Systems and Systems Thinking

The formal origins of systems theory date back to the middle 20th century and draw from two interconnected [Page 406]threads. There were the physicists and biologists, such as David Bohm and Ludvig von Bertallanfy, and there were the group dynamacists and organizational developers, such as Stafford Beer, Russel Ackoff, Fred Emery, Eric Trist, Reg Revans, and, to some extent, Kurt Lewin.

The basic issue all sought to understand was the relationship between an event and its context: past, present, and future. Although they each took a different route, they built on each other's concepts and established the basis of the rich range of systems approaches that are available today.

From the range of approaches, is it possible to develop some general statements about systems and the properties of systems?

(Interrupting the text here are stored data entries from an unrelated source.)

/-- The three blocks that hold a safe stop mark take it (R182, R183). -/
theorem Frame.safeFlag (on : Bool) (s : State) :
    Frame .none .any s (s.modTravel fun g => { g with safeStop := on }) ∧
      Frame .none .any s (sprayTakesSafeStop on s) ∧
      ∀ c, Frame .none .any s (s.modSupervision fun v => { v with safeStop := on, causes := c }) := by
  refine ⟨?_, ?_, fun c => ?_⟩
  · exact { Frame.refl .none .any s with
      safe := fun hk => absurd rfl hk, selecting := fun hk => absurd rfl hk
      causes := fun hk => absurd rfl hk, record := fun hk => absurd rfl hk
      lowering := nofun, lowered := nofun, still := nofun, idle := nofun }
  · have h0 : Frame .none .any s (s.modSpray fun v => { v with safeStop := on }.evaluate) :=
      { Frame.refl .none .any s with
        spray := fun _ z => Spray.evaluate_lawful { s.spray with safeStop := on } z
        safe := fun hk => absurd rfl hk, selecting := fun hk => absurd rfl hk
        causes := fun hk => absurd rfl hk, record := fun hk => absurd rfl hk
        lowering := nofun, lowered := nofun, still := nofun, idle := nofun }
    unfold sprayTakesSafeStop Sys2Proof.Machine.evaluateZones
    dsimp only
    refine Frame.andThen ?_ (Cascade.postPump _ _)
    exact { h0 with spray := fun _ z => Spray.evaluate_lawful { s.spray with safeStop := on } z }
  · exact { Frame.refl .none .any s with
      safe := fun hk => absurd rfl hk, selecting := fun hk => absurd rfl hk
      causes := fun hk => absurd rfl hk, record := fun hk => absurd rfl hk
      lowering := nofun, lowered := nofun, still := nofun, idle := nofun
      copies := fun h a _ hc => by cases h <;> exact hc }

/-- Handing safe stop on (R182): every part is a cascade but for the two marks and the record. -/
theorem handSafeStop_kept {raise : Raiser} (hr : ∀ r u, Cascade u (raise r u)) (s : State)
    (hc : ∀ a, (s.arm a).state = .lowering → s.canRaise a = true) :
    Frame .none .any s (handSafeStop raise s) ∧ (handSafeStop raise s).profile.changeover = none ∧
      (∀ a, ((handSafeStop raise s).arm a).state ≠ .lowering) ∧
      (handSafeStop raise s).spray.safeStop = true ∧ (handSafeStop raise s).travel.safeStop = true ∧
      (handSafeStop raise s).supervision.safeStop = s.supervision.safeStop ∧
      (s.profile.changeover = none → idleLaw s → idleLaw (handSafeStop raise s)) := by
  set t1 := s.modTravel fun g => { g with safeStop := true } with h1
  set t2 := travelTakesCause t1 with h2
  have f2 : Cascade t1 t2 := Cascade.enterStopping _ _
  obtain ⟨f3, n3⟩ := Frame.cutShort hr t2
  set t3 := cutShort raise t2 with h3
  set t4 := Arm.list.foldl (fun t a => stowOrder raise a t) t3 with h4
  have f4 : Cascade t3 t4 := Cascade.foldl _ _ (fun u a => Cascade.stowOrder hr a u) _
  have e5 := sprayTakesSafeStop_rest true t4
  have f5 := (Frame.safeFlag true t4).2.1
  have hh : handSafeStop raise s = sprayTakesSafeStop true t4 := rfl
  have c3 : (∀ a, (t3.arm a).state = .lowering → t3.canRaise a = true) ∧
      t3.supervision.safeStop = s.supervision.safeStop ∧ t3.travel.safeStop = true ∧
      (s.profile.changeover = none → t3 = t2) := by
    have q2 := f2.safe nofun
    have g : ∀ u : State, (∀ b, (u.arm b).state = .lowering → (t2.arm b).state = .lowering) →
        u.supervision.items = t2.supervision.items → ∀ a, (u.arm a).state = .lowering → u.canRaise a = true :=
      fun u hu hi a ha => (State.canRaise_congr (hi.trans f2.items) a).trans (hc a (f2.lowering rfl a (hu a ha)))
    have q3 : t2.profile.changeover = none → t3 = t2 := fun e => by rw [h3]; unfold cutShort; rw [e]
    refine ⟨?_, ?_, ?_, fun e => q3 (f2.still rfl e)⟩
    · cases e : t2.profile.changeover with
      | none => rw [q3 e]; exact g t2 (fun _ h => h) rfl
      | some c =>
        refine g t3 (fun b hb => ?_) f3.items
        rw [h3] at hb
        unfold cutShort at hb
        rw [e] at hb
        exact (Cascade.handValues ((t2.moveSlots .incoming .ready).moveSlots .outgoing .active).dropRecord).lowering
          rfl b ((hr _ _).lowering rfl b hb)
    · cases e : t2.profile.changeover with
      | none => rw [q3 e]; exact q2.1
      | some c =>
        have q := (Cascade.handValues ((t2.moveSlots .incoming .ready).moveSlots .outgoing .active).dropRecord).andThen
          (Cascade.changeoverDone hr c .aborted .safeStop _)
        have hq : t3 = changeoverDone raise c .aborted .safeStop
            (handValues ((t2.moveSlots .incoming .ready).moveSlots .outgoing .active).dropRecord) := by
          rw [h3]; unfold cutShort; rw [e]
        rw [hq]; exact (q.safe nofun).1.trans q2.1
    · cases e : t2.profile.changeover with
      | none => rw [q3 e]; exact q2.2.2
      | some c =>
        have q := (Cascade.handValues ((t2.moveSlots .incoming .ready).moveSlots .outgoing .active).dropRecord).andThen
          (Cascade.changeoverDone hr c .aborted .safeStop _)
        have hq : t3 = changeoverDone raise c .aborted .safeStop
            (handValues ((t2.moveSlots .incoming .ready).moveSlots .outgoing .active).dropRecord) := by
          rw [h3]; unfold cutShort; rw [e]
        rw [hq]; exact (q.safe nofun).2.2.trans q2.2.2
  rw [hh]
  refine ⟨((((Frame.safeFlag true s).1.andThen f2).trans f3).andThen f4).trans f5, ?_, fun a => ?_, e5.2.2.2.2, ?_, ?_,
    fun hn hi => ?_⟩
  · rw [e5.2.2.2.1]; exact f4.still rfl n3
  · rw [State.arm, e5.2.1]; exact stowOrders_lowering hr t3 c3.1 a
  · rw [e5.1]; exact (f4.safe nofun).2.2.trans c3.2.2.1
  · rw [e5.2.2.1]; exact (f4.safe nofun).1.trans c3.2.1
  · have i4 : idleLaw t4 := idleLaw_of_calm rfl f4 (by
      rw [c3.2.2.2 hn]; exact idleLaw_of_calm rfl f2 hi)
    intro hm
    rw [e5.2.2.1] at hm
    have := i4 hm
    rw [e5.1, e5.2.2.2.1]
    refine ⟨this.1, this.2.1, this.2.2.1, fun a => ?_⟩
    rw [State.arm, e5.2.1]; exact this.2.2.2 a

Ackoff's classic definition lists 31 properties of a system. A rather simpler list was developed in the early 1970s by John Beishon and Geoff Peters at the Open University in the United Kingdom: A system is an assembly of parts wherein

• The parts or components are connected together in an organized way
• The parts or components are affected by being in the system and are changed by leaving it
• The assembly does something
• The assembly has been identified by someone as being of special interest

Around that time, Peter Checkland at the University of Lancaster, United Kingdom, developed the following list of essential properties of a system:

• An ongoing purpose (which may be determined in advance—purposeful—or assigned through observation—purposive)
• A means of assessing performance
• A decision-taking process
• Components that are also systems (i.e., the notion of subsystems)
• Components that interact
• An environment (with which the system may or may not interact)
• A boundary between the system and the environment (that may be closed or open)
• Resources
• Continuity

These definitions are relatively old, and the systems field has broadened considerably since they were formulated. Nevertheless, they still provide a good base from which to understand the fundamental nature of systems and systems-based inquiry. Thirty years on, their main disadvantage is that they promote the idea that a system is always an observable concrete “thing” (e.g., a manufacturing supply chain) rather than the possibility that a system may be an assembly of concepts, ideas, and beliefs.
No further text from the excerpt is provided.